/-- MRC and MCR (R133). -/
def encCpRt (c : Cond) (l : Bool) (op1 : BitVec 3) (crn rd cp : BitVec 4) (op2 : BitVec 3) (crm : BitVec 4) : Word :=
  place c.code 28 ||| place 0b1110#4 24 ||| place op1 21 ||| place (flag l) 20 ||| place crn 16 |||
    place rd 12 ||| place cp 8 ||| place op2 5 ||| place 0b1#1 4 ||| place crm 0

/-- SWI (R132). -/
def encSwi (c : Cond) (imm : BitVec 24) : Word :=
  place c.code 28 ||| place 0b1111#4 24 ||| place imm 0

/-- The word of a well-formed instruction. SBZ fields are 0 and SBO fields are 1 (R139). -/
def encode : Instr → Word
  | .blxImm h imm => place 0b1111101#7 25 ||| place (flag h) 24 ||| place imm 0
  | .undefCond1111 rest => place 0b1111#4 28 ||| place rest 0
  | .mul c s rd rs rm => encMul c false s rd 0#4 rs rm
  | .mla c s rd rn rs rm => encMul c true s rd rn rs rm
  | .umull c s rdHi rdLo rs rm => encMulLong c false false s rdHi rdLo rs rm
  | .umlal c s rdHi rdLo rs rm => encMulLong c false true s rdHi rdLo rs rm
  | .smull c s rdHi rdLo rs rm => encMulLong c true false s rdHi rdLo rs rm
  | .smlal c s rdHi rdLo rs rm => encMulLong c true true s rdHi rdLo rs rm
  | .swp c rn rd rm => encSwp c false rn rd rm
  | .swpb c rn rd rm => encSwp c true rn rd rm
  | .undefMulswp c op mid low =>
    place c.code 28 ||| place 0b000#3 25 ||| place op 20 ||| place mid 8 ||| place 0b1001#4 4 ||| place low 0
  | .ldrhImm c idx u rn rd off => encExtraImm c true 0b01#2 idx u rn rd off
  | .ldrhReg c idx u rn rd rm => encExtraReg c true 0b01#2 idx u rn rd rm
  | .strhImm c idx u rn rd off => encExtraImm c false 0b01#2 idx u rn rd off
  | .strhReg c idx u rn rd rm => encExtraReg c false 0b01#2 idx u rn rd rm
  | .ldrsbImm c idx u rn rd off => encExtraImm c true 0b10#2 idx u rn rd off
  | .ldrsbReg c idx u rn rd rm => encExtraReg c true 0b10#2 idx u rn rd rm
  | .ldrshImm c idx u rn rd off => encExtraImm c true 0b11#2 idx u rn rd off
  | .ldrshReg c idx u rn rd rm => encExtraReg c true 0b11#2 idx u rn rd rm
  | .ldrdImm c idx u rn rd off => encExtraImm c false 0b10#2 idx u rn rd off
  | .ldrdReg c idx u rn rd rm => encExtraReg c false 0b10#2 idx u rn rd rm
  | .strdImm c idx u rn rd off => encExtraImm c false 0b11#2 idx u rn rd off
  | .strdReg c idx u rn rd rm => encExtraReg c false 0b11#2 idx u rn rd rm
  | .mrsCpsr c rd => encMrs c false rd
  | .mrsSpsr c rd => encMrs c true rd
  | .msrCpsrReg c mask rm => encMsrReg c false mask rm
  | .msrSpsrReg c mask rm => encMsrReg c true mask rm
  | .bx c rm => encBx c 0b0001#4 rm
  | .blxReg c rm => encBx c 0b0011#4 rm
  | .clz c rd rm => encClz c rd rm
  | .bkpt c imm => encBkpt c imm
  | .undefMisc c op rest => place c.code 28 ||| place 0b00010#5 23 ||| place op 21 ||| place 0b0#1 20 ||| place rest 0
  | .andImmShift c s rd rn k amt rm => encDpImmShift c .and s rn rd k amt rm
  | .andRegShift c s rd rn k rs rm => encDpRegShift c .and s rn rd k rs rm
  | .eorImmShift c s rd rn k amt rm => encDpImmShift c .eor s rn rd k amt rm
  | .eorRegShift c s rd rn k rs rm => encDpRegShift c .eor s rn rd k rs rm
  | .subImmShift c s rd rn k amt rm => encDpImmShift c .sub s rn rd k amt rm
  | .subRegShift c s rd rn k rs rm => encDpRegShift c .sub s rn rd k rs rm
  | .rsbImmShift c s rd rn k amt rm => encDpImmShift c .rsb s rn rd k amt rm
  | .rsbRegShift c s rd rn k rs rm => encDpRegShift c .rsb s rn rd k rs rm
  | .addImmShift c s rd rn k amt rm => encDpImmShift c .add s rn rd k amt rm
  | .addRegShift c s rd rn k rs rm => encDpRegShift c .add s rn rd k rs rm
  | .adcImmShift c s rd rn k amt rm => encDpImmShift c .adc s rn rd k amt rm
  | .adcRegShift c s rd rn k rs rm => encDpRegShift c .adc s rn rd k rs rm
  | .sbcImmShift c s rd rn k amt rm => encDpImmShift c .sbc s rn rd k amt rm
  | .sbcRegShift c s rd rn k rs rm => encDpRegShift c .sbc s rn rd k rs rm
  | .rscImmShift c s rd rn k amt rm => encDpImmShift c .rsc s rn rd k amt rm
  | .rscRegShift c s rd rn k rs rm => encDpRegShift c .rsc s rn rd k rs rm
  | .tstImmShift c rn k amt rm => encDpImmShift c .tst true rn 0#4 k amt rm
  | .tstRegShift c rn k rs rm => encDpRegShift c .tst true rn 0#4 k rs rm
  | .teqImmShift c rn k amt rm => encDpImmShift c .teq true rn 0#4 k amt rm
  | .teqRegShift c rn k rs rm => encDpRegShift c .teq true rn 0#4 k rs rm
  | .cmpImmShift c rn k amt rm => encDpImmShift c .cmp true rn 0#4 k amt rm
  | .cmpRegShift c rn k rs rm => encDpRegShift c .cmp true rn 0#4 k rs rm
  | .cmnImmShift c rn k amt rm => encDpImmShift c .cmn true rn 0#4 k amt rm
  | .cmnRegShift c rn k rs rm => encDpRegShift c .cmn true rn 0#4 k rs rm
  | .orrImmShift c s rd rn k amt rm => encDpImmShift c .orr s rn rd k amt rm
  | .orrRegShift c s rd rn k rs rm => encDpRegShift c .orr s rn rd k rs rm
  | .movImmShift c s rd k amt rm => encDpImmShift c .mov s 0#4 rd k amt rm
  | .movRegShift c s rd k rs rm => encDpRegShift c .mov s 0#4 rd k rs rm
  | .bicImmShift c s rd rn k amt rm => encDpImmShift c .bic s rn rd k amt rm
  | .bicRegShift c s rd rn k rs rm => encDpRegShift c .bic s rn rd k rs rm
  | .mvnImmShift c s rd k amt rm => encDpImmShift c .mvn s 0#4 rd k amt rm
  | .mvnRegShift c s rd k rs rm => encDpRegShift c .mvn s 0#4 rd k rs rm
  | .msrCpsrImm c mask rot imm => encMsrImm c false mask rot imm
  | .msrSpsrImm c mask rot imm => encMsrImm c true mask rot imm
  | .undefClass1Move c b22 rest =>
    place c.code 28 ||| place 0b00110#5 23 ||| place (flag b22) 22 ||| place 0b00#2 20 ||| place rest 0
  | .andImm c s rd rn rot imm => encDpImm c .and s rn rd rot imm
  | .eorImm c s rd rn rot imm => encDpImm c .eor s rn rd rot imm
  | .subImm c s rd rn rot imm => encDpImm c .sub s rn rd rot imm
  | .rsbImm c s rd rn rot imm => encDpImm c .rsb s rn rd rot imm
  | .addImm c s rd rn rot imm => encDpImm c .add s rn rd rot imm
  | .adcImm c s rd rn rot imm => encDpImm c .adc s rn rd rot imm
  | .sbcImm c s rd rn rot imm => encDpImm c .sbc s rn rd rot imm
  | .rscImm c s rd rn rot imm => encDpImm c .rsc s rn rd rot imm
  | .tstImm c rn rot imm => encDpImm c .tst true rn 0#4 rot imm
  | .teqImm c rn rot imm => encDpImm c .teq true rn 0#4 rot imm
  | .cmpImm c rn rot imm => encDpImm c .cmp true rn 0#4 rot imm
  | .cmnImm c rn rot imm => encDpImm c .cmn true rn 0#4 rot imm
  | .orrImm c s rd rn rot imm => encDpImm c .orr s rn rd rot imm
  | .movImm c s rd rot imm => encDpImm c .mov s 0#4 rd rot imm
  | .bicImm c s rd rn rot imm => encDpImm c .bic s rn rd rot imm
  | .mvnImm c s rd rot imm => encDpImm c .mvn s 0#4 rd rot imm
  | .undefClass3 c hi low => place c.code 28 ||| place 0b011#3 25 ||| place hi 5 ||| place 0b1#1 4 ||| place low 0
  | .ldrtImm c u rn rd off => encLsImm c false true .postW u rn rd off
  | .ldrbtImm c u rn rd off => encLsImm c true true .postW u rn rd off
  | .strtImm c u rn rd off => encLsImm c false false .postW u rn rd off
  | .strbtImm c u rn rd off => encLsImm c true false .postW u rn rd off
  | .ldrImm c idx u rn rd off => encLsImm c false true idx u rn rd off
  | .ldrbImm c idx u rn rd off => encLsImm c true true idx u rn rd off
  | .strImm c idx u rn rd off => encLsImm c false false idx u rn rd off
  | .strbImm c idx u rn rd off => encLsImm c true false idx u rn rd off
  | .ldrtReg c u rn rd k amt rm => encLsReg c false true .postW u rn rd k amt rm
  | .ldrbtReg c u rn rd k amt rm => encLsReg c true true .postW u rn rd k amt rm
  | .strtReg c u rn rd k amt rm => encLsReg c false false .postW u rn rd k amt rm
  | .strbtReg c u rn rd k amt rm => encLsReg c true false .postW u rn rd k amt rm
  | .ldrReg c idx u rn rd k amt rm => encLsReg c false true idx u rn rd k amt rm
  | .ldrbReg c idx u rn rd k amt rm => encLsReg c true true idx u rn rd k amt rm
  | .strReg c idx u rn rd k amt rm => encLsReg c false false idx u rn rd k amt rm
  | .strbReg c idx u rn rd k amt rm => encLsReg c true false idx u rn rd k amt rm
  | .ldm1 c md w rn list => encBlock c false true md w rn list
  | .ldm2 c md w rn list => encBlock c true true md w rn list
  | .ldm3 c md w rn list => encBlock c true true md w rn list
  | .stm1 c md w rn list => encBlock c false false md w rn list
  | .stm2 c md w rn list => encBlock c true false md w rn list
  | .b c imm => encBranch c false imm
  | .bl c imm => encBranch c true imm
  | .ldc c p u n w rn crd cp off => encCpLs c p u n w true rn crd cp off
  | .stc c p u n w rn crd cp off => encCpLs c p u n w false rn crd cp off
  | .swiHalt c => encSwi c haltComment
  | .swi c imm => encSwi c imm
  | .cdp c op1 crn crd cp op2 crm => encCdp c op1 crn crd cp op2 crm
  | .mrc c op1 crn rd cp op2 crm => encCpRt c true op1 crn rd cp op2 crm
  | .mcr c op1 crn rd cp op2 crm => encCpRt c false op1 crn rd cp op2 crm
---
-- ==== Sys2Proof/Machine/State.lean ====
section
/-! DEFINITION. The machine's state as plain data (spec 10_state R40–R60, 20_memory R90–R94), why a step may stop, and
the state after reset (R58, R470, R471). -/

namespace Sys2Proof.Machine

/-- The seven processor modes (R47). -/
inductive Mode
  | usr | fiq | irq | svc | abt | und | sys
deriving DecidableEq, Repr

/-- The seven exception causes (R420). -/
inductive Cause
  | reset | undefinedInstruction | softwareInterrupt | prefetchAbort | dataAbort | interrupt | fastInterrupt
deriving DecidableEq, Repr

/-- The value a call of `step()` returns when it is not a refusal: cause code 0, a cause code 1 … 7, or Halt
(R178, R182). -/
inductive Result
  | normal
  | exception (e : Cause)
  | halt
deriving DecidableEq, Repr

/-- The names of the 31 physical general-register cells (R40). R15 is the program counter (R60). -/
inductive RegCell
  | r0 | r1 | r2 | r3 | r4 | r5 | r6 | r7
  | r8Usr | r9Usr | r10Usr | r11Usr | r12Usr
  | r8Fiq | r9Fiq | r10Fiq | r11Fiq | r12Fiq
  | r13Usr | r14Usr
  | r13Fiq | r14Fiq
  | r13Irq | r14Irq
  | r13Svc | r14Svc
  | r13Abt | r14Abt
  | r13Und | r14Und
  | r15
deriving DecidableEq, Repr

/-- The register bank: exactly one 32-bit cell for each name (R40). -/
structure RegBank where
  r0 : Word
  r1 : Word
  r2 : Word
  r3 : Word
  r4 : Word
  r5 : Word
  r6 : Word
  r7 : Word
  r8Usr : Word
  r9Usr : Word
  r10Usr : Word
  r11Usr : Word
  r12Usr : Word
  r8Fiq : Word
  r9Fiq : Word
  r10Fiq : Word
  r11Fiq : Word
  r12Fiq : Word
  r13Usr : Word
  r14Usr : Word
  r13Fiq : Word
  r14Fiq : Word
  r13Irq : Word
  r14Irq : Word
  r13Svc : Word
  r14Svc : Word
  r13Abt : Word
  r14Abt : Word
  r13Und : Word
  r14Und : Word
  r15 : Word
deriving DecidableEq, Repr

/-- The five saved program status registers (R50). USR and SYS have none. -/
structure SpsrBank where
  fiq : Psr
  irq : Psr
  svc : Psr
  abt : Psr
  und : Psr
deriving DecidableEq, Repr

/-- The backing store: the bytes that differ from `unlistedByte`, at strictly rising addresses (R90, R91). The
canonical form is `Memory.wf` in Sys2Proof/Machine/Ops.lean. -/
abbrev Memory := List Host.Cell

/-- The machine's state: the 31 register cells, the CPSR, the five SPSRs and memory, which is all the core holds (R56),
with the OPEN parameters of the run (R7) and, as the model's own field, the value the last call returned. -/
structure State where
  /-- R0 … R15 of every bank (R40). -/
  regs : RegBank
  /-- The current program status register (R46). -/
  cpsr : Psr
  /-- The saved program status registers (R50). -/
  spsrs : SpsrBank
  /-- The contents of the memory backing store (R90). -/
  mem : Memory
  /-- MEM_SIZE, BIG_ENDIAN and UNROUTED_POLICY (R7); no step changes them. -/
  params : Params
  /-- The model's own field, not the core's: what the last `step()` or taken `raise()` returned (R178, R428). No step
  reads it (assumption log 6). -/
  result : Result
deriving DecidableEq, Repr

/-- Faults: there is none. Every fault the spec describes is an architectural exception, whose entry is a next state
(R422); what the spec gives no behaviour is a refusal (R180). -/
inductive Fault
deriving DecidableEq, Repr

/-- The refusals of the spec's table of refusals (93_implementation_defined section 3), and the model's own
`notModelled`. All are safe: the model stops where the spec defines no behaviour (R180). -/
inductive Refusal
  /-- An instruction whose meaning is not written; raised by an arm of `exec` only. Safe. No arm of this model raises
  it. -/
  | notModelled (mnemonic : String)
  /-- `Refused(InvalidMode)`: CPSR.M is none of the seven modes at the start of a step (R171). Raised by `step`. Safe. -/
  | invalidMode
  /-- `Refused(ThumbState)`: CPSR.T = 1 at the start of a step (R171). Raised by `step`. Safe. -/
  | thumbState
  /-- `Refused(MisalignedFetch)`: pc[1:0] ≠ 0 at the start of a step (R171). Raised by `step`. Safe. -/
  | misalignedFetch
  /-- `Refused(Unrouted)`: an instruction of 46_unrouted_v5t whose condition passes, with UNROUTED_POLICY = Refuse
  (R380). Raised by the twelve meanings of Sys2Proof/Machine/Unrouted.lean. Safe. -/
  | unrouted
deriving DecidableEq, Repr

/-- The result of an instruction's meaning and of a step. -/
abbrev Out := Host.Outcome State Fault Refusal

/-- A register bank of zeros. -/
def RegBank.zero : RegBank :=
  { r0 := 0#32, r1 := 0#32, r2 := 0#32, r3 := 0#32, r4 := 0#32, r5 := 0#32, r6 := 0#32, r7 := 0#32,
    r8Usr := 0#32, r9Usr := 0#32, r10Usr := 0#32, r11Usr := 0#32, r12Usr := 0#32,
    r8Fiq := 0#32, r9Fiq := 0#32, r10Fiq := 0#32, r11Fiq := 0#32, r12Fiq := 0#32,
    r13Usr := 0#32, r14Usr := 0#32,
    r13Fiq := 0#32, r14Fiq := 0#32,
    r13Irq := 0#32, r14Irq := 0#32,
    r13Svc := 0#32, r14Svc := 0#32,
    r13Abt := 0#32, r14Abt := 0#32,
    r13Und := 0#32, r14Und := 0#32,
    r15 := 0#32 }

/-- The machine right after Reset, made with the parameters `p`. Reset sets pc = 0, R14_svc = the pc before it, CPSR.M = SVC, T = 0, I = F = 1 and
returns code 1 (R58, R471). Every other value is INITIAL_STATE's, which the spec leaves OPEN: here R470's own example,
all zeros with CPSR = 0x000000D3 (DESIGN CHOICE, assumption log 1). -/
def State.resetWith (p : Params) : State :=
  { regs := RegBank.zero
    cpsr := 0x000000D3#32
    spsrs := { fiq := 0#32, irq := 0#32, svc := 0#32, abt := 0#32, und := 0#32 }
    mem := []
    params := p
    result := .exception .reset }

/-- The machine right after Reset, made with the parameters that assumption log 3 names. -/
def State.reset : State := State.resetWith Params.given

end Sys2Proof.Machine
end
==
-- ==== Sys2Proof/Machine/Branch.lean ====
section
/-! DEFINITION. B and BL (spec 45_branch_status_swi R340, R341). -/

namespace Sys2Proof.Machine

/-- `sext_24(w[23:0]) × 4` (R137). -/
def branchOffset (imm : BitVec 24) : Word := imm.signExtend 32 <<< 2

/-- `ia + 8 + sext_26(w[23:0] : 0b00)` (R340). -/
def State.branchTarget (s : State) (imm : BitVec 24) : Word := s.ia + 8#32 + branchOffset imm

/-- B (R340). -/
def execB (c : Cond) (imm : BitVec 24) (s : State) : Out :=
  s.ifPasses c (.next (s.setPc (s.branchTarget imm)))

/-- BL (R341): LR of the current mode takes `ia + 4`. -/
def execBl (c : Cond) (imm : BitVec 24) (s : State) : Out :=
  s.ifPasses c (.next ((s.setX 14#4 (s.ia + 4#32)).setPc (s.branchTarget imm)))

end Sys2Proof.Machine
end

**Try it**
Within the material, how many lines hold "returned"? Say only the number.

**Reply to the exercise**
2